--- Material for this task ---

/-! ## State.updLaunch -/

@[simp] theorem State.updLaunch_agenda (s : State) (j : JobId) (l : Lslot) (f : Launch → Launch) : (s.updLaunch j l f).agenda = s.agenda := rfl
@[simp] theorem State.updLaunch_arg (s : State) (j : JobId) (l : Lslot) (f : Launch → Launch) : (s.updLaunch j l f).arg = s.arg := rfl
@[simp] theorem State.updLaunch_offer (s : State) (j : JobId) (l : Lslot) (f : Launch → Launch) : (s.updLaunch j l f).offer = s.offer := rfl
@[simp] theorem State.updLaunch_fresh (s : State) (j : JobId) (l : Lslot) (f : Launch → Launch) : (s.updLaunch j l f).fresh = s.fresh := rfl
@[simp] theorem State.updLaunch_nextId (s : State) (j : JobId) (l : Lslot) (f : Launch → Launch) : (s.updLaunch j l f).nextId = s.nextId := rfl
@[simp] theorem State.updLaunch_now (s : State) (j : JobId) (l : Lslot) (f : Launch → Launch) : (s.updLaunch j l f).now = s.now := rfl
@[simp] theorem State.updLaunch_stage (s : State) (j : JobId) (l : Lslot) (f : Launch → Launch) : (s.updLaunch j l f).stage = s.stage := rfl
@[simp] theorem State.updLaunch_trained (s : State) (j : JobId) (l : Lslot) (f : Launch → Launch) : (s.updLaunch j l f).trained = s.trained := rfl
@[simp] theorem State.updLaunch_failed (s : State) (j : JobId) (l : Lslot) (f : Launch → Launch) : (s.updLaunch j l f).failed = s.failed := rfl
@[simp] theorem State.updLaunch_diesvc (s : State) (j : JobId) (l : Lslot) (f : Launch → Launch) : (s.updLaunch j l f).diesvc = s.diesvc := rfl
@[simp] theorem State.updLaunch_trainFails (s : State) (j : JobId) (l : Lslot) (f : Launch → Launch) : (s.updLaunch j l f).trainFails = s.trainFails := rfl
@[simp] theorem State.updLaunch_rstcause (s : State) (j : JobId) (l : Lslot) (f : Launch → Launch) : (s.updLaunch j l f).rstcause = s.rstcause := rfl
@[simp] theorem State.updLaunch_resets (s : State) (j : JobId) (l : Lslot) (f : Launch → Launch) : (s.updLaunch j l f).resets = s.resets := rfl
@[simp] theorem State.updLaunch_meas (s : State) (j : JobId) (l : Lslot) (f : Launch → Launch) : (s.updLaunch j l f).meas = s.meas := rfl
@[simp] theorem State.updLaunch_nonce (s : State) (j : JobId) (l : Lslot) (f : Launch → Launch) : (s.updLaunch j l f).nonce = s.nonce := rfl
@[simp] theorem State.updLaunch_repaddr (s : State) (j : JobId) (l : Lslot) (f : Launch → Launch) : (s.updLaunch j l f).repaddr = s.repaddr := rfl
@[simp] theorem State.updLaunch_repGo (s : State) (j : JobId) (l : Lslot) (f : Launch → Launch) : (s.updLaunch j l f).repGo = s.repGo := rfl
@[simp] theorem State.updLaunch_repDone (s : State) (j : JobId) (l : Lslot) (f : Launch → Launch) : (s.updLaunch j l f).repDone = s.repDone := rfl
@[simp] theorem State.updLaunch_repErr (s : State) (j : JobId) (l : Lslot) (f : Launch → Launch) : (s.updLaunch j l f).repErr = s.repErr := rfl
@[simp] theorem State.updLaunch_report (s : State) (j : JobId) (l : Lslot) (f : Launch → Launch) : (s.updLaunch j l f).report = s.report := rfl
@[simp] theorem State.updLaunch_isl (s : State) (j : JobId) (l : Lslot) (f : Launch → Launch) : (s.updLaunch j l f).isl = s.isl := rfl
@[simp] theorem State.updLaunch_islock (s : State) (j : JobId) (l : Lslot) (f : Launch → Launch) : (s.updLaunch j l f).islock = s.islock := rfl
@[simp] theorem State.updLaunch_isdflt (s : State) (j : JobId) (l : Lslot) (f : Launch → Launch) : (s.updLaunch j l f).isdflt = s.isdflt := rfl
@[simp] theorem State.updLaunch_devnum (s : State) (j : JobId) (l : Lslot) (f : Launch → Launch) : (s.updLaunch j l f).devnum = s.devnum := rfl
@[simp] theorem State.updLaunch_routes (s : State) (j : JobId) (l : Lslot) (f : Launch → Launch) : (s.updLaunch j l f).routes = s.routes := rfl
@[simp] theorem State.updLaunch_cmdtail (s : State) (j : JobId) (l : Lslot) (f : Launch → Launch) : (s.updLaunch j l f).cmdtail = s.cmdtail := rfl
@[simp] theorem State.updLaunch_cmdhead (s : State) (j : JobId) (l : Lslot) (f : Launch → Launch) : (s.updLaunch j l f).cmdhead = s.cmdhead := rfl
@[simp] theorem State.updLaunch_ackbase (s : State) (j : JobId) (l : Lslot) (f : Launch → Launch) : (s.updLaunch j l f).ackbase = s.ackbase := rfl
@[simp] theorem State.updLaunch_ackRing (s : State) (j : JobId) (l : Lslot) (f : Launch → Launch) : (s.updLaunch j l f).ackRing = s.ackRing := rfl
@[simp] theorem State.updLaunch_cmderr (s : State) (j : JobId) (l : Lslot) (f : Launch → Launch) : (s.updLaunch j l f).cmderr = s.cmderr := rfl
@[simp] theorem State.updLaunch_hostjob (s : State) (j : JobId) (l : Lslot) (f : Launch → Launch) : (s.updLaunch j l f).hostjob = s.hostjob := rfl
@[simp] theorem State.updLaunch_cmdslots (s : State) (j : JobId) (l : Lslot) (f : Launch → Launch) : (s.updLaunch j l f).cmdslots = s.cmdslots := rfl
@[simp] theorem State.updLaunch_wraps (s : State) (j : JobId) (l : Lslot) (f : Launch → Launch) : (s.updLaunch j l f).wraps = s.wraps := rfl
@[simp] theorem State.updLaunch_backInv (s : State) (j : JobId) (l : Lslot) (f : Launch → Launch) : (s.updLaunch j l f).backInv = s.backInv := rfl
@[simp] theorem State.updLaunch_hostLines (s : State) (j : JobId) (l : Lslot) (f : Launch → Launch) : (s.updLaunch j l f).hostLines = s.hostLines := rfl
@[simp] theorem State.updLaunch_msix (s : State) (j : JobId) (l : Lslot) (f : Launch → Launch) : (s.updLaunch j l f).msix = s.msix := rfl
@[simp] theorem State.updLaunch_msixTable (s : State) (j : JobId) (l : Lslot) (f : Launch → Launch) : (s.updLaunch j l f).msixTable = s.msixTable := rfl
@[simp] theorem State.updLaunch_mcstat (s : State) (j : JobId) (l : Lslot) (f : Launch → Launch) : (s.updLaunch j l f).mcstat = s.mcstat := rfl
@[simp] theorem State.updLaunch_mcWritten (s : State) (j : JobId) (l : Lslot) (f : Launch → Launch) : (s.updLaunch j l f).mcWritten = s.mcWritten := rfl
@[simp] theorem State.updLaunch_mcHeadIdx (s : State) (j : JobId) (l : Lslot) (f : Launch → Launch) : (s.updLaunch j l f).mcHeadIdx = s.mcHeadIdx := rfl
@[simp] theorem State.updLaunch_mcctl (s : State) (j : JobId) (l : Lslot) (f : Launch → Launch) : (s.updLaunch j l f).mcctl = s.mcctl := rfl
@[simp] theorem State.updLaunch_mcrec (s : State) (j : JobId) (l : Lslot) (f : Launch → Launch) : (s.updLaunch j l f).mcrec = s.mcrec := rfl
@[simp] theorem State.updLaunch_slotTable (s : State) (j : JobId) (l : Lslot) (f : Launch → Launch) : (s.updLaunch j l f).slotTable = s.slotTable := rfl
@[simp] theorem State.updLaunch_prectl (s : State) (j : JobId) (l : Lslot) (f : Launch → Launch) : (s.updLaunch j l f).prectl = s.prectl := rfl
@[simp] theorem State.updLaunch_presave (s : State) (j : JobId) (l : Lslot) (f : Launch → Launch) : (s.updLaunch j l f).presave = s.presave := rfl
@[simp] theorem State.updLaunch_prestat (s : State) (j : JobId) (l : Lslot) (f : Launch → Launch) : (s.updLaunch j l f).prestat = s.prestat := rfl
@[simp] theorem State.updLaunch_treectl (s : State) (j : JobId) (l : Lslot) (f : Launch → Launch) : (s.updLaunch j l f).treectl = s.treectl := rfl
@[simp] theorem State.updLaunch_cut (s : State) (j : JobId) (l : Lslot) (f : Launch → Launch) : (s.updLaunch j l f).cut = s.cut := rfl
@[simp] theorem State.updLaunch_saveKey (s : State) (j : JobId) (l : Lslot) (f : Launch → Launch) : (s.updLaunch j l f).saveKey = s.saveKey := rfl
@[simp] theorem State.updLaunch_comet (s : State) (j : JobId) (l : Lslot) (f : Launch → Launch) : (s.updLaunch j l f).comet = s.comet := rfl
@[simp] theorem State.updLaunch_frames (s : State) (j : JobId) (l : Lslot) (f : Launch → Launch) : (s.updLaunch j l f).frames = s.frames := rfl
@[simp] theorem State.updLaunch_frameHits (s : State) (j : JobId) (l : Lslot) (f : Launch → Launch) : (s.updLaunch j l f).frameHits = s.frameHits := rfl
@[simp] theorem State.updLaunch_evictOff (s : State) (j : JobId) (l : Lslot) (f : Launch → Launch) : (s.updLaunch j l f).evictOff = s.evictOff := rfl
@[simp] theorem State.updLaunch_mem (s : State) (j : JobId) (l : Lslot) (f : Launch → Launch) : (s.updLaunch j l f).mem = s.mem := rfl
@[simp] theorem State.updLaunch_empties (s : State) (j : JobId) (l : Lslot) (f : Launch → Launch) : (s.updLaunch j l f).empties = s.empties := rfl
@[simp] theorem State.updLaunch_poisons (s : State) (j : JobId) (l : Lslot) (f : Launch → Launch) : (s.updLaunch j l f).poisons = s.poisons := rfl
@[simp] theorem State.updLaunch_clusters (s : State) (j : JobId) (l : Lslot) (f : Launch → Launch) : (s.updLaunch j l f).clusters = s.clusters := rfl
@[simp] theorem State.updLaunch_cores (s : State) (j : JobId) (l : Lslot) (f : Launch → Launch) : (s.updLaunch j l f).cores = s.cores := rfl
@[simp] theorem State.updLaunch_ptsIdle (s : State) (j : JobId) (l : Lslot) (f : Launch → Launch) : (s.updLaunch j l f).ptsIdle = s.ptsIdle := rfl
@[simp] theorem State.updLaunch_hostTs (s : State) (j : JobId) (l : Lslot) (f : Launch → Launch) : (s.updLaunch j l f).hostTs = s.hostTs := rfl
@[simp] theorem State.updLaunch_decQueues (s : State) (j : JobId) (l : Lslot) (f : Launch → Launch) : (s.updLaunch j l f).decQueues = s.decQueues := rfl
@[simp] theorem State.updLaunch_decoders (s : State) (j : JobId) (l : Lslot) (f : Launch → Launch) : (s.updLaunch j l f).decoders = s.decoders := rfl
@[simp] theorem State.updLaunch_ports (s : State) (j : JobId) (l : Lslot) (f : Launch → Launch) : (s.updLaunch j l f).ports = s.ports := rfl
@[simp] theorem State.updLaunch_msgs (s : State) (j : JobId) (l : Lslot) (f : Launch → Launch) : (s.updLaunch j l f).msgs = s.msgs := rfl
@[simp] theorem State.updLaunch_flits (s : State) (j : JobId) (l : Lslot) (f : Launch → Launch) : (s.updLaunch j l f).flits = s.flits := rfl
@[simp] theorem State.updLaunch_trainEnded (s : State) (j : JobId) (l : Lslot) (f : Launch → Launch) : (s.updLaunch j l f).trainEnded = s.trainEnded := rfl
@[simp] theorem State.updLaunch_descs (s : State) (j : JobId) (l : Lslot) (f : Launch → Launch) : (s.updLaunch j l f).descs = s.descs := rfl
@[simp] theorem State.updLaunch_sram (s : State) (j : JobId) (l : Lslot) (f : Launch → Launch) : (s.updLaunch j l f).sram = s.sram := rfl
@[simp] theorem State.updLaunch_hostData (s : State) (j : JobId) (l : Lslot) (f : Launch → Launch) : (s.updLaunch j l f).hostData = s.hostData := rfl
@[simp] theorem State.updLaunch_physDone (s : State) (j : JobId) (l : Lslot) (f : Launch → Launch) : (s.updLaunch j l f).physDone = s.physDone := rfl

---
--- Material for this task ---

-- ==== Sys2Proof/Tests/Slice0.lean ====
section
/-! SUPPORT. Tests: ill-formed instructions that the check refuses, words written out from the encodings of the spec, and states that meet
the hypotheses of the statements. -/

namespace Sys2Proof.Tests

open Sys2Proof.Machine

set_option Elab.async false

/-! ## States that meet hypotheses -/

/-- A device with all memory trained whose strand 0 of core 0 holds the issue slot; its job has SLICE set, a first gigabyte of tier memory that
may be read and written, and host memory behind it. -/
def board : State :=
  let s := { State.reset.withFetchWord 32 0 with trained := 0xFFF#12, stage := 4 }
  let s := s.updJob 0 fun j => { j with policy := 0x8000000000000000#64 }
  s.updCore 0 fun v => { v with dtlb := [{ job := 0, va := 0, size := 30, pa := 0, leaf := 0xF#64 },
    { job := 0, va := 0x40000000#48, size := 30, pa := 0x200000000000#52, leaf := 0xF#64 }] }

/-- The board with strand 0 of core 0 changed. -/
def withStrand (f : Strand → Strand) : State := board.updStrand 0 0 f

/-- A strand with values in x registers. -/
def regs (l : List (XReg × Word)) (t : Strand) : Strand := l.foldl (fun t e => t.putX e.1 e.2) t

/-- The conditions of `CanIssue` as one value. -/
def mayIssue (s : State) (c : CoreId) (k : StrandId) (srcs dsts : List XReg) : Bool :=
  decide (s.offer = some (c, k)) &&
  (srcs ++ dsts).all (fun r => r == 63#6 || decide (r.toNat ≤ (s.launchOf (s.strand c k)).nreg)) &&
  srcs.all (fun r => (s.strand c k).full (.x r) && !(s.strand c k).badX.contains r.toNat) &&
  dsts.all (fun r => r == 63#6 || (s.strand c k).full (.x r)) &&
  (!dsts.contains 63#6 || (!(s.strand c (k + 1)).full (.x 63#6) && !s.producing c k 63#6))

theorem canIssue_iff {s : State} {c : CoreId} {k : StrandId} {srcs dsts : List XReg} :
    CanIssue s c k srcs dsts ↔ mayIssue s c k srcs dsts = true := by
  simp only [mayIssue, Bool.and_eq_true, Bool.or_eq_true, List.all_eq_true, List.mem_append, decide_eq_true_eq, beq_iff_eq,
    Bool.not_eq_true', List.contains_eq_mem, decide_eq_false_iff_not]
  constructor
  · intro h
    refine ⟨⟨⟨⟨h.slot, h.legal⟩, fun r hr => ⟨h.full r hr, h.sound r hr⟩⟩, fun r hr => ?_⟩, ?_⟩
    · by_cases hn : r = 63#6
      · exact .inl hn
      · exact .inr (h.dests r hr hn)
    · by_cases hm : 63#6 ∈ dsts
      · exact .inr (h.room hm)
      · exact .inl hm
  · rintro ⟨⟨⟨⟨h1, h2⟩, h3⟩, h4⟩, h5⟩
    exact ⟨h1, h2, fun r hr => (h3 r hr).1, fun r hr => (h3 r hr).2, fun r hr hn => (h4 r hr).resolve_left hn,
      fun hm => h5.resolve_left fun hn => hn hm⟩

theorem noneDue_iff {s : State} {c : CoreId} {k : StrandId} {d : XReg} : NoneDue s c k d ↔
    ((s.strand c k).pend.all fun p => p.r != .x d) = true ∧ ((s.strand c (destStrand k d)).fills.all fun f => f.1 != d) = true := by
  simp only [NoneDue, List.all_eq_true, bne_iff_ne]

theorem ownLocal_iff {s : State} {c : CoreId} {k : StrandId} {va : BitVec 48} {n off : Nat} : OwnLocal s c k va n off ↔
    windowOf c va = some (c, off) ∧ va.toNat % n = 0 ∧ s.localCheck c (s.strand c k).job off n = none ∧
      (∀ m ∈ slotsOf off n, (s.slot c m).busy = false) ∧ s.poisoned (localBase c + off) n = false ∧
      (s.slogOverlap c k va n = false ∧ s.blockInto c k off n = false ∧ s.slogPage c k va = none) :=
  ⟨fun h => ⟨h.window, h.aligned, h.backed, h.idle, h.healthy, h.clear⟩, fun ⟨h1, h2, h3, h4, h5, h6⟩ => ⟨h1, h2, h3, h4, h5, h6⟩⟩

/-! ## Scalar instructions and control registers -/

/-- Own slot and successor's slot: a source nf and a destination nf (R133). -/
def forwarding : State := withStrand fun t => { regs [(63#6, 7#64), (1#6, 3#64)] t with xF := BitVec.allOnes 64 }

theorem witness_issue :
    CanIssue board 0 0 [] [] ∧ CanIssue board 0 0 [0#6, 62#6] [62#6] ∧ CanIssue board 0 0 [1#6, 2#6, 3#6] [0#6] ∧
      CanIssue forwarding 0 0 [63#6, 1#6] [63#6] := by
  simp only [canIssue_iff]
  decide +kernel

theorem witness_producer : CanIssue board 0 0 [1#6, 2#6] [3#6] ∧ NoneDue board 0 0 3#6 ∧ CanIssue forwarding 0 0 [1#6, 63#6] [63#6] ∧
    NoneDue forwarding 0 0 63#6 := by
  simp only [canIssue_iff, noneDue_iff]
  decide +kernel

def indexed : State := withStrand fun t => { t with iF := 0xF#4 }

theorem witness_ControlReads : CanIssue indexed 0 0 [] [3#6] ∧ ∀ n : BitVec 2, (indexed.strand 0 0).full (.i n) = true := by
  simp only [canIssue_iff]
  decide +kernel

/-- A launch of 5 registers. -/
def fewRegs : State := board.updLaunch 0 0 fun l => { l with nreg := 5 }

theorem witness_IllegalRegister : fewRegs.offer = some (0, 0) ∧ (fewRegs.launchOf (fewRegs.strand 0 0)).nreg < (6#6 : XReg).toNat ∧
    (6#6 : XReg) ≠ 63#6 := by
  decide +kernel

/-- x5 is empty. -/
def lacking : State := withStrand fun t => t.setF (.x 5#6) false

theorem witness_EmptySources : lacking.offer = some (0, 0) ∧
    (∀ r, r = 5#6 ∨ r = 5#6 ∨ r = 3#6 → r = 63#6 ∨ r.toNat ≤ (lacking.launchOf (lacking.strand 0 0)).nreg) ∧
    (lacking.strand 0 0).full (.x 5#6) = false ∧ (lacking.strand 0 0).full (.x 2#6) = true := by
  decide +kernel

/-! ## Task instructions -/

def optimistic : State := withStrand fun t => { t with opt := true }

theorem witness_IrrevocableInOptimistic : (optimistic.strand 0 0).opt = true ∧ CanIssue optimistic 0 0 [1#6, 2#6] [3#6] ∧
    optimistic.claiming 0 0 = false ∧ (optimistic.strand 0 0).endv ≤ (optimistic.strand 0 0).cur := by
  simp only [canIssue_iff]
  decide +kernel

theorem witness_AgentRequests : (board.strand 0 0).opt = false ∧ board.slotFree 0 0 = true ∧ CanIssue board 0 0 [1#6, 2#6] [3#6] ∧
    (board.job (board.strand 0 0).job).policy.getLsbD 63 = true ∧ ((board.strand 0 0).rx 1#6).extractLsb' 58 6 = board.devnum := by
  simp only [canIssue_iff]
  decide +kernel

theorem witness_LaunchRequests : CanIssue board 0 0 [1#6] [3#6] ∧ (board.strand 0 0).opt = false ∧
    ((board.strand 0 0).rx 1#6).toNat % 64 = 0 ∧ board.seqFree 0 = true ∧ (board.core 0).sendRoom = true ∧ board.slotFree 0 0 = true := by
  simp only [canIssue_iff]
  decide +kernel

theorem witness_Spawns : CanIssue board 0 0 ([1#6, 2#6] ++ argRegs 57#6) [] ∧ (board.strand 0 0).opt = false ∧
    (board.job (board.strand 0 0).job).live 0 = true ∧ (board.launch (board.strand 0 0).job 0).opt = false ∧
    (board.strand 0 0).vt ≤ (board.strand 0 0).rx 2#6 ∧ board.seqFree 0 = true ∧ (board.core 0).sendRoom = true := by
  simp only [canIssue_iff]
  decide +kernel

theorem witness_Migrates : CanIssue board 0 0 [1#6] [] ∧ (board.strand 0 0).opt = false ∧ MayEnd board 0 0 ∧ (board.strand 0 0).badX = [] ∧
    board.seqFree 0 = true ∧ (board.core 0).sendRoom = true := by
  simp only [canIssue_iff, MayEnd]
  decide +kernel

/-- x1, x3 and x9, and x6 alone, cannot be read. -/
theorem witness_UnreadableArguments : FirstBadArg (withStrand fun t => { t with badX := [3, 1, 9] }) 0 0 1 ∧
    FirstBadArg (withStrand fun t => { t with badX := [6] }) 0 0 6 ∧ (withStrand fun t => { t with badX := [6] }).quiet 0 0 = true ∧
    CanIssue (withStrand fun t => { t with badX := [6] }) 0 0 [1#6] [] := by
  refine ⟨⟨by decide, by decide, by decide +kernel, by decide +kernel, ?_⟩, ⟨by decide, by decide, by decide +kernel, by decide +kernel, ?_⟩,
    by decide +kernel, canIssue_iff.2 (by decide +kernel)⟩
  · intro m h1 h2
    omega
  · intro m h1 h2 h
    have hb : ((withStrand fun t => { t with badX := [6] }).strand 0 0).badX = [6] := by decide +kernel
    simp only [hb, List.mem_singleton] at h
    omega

---
--- Material for this task ---

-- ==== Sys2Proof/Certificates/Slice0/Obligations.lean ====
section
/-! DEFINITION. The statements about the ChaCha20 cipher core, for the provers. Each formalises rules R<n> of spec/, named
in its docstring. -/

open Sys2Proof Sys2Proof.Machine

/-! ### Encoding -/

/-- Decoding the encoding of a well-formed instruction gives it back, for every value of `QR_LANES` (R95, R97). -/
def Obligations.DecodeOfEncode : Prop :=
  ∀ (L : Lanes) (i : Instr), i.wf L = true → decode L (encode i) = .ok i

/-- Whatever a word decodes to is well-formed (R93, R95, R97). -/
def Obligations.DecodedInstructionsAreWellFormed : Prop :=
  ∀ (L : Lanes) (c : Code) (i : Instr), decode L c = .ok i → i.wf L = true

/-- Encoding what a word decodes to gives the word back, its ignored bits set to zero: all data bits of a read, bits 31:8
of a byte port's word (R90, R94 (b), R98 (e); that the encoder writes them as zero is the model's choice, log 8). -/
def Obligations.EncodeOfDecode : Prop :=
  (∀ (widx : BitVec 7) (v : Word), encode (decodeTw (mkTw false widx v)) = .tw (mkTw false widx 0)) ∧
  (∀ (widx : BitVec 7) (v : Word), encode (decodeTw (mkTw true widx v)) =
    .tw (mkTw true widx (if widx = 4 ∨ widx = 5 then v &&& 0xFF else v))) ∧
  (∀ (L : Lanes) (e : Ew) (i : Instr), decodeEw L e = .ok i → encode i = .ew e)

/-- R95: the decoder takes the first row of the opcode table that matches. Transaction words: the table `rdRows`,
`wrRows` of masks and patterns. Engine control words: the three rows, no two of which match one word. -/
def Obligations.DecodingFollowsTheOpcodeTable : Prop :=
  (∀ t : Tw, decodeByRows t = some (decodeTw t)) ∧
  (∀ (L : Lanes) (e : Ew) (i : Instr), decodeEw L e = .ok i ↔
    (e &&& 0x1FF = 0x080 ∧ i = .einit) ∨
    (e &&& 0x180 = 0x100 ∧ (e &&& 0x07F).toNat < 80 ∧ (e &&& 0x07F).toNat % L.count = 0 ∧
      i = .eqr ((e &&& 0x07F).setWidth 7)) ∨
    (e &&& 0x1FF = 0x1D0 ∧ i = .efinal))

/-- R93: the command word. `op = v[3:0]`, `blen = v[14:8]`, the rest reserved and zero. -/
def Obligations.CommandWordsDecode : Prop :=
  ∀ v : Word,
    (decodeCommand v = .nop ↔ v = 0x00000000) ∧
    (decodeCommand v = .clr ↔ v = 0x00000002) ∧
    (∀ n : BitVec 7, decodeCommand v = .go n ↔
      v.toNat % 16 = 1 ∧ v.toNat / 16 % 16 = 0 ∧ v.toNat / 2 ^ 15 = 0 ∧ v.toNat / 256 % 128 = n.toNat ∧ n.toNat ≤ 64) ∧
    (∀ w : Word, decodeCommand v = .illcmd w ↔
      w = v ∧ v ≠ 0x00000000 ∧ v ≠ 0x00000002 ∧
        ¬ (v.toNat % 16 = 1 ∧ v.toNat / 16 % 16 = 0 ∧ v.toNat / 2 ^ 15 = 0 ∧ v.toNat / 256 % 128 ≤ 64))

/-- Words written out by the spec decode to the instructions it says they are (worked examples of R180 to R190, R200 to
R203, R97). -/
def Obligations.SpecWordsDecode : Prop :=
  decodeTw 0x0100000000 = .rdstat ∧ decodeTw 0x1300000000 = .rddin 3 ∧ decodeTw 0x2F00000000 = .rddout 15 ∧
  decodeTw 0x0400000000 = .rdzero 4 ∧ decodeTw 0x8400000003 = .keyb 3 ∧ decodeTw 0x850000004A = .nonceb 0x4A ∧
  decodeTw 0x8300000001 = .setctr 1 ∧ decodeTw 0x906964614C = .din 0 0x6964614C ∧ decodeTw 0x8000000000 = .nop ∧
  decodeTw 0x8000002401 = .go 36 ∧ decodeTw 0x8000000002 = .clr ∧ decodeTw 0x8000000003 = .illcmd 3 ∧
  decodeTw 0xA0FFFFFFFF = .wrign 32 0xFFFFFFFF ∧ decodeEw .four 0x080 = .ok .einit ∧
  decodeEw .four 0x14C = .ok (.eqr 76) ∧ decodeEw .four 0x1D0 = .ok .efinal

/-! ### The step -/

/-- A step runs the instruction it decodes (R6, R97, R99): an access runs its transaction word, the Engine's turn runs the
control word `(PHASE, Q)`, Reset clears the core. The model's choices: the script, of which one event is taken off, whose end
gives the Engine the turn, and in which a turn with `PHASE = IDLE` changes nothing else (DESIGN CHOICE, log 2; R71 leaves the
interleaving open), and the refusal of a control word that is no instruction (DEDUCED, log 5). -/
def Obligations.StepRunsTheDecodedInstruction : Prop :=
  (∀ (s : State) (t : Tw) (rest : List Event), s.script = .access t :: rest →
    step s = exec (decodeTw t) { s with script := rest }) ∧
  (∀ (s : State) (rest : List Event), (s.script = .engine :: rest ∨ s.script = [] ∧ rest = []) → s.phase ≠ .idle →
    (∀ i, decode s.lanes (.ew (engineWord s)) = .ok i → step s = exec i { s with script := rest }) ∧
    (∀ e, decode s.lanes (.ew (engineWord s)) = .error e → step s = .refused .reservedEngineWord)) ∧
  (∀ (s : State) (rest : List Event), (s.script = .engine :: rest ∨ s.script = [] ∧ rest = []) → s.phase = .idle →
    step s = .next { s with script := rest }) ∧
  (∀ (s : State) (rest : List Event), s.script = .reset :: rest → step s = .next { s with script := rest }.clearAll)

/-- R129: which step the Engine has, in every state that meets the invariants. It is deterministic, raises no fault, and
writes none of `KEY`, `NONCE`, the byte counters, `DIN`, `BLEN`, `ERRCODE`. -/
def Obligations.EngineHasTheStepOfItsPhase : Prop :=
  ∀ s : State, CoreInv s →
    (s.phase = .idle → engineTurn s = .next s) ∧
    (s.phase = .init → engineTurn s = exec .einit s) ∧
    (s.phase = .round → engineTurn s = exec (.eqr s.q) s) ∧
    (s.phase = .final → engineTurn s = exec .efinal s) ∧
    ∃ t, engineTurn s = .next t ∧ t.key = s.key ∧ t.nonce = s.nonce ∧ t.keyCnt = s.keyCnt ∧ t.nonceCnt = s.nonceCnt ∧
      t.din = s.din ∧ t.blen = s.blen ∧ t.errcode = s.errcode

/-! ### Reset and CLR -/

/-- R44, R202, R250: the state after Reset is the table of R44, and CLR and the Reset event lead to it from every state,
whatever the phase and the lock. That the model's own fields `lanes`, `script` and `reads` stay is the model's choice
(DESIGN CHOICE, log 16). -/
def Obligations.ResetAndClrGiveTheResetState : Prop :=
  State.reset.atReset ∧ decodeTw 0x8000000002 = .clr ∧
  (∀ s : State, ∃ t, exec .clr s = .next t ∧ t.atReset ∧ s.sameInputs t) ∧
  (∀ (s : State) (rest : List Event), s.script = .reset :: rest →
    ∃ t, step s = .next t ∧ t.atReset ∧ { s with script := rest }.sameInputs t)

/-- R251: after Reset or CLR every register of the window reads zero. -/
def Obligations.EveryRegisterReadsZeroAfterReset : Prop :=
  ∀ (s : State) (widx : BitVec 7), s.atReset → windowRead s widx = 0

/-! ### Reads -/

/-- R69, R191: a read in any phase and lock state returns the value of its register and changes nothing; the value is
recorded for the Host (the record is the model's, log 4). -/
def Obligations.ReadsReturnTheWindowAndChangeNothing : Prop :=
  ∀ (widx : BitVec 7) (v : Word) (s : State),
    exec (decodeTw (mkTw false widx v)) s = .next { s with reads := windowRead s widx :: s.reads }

---

▶ _About this task_: Filter these records, keeping every line where the word "illcmd" occurs.

▶ _Output_:
    (∀ w : Word, decodeCommand v = .illcmd w ↔
  decodeTw 0x8000002401 = .go 36 ∧ decodeTw 0x8000000002 = .clr ∧ decodeTw 0x8000000003 = .illcmd 3 ∧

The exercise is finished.